### [To do]
Would you tally how many lines in the records include the word "incoming"? Reply with the number only.

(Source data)
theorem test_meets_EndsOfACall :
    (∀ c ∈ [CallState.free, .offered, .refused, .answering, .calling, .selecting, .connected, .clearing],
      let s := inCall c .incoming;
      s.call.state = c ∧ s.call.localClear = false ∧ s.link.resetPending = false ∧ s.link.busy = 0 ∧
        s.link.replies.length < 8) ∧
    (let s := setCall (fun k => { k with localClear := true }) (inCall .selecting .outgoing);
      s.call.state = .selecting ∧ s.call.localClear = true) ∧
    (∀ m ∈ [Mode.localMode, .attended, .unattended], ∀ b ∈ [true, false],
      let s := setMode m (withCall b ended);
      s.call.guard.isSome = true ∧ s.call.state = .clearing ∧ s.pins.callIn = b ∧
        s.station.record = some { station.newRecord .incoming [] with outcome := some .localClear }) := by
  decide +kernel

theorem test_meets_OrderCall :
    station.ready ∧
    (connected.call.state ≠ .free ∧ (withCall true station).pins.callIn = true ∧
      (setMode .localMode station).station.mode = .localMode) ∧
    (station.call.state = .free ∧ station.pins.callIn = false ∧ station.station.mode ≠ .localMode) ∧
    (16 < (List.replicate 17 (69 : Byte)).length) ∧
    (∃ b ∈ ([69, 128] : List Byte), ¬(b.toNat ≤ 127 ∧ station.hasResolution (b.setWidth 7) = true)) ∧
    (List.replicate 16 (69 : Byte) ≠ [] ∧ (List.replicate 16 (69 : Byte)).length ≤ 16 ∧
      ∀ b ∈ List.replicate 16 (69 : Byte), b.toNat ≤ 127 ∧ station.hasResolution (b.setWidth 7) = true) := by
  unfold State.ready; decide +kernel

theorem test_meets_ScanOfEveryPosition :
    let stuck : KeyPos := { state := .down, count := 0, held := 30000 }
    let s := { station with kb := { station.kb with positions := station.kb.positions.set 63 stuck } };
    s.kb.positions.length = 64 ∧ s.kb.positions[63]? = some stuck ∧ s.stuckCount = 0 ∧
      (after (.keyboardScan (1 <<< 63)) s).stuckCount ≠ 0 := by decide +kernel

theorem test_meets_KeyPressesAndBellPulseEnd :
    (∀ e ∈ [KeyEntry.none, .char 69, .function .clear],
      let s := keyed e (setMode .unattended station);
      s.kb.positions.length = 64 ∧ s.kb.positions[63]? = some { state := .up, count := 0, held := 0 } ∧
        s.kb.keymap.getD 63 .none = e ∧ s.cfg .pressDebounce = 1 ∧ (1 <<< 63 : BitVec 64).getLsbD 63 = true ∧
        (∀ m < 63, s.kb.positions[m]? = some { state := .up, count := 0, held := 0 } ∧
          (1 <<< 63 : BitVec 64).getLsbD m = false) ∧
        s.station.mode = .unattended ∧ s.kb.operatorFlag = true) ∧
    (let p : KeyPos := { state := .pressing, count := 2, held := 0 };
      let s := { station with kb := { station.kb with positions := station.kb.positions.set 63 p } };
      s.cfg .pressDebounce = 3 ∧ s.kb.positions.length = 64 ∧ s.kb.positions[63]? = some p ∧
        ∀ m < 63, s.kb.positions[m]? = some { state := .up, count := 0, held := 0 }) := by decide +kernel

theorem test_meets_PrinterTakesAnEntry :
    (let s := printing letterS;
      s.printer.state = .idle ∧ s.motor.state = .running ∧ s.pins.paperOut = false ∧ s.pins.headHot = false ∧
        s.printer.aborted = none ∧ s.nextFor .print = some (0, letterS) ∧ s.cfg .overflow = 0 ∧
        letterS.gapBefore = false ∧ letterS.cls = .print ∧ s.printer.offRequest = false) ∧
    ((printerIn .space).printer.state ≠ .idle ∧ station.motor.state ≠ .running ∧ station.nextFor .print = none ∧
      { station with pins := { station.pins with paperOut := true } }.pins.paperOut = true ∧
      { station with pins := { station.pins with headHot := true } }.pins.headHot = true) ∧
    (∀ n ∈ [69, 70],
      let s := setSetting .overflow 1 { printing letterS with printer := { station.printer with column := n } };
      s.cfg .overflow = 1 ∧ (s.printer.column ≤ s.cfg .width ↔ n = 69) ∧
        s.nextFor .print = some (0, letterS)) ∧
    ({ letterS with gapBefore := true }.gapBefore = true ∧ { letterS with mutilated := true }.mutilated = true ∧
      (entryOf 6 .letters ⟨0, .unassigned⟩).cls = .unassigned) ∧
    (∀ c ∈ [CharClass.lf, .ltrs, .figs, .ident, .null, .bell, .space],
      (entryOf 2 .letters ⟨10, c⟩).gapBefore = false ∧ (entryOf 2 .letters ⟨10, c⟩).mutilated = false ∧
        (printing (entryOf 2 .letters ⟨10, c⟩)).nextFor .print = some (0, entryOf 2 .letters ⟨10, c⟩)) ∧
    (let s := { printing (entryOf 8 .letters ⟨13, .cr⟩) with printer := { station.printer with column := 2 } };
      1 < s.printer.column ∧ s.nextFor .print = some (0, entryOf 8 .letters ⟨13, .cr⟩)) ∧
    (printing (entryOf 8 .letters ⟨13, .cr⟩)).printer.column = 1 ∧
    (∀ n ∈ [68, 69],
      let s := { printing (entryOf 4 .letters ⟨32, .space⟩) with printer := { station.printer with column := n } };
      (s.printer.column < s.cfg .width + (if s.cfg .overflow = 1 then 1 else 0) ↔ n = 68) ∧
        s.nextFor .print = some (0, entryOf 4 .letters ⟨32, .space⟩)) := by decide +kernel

### [Your response]
2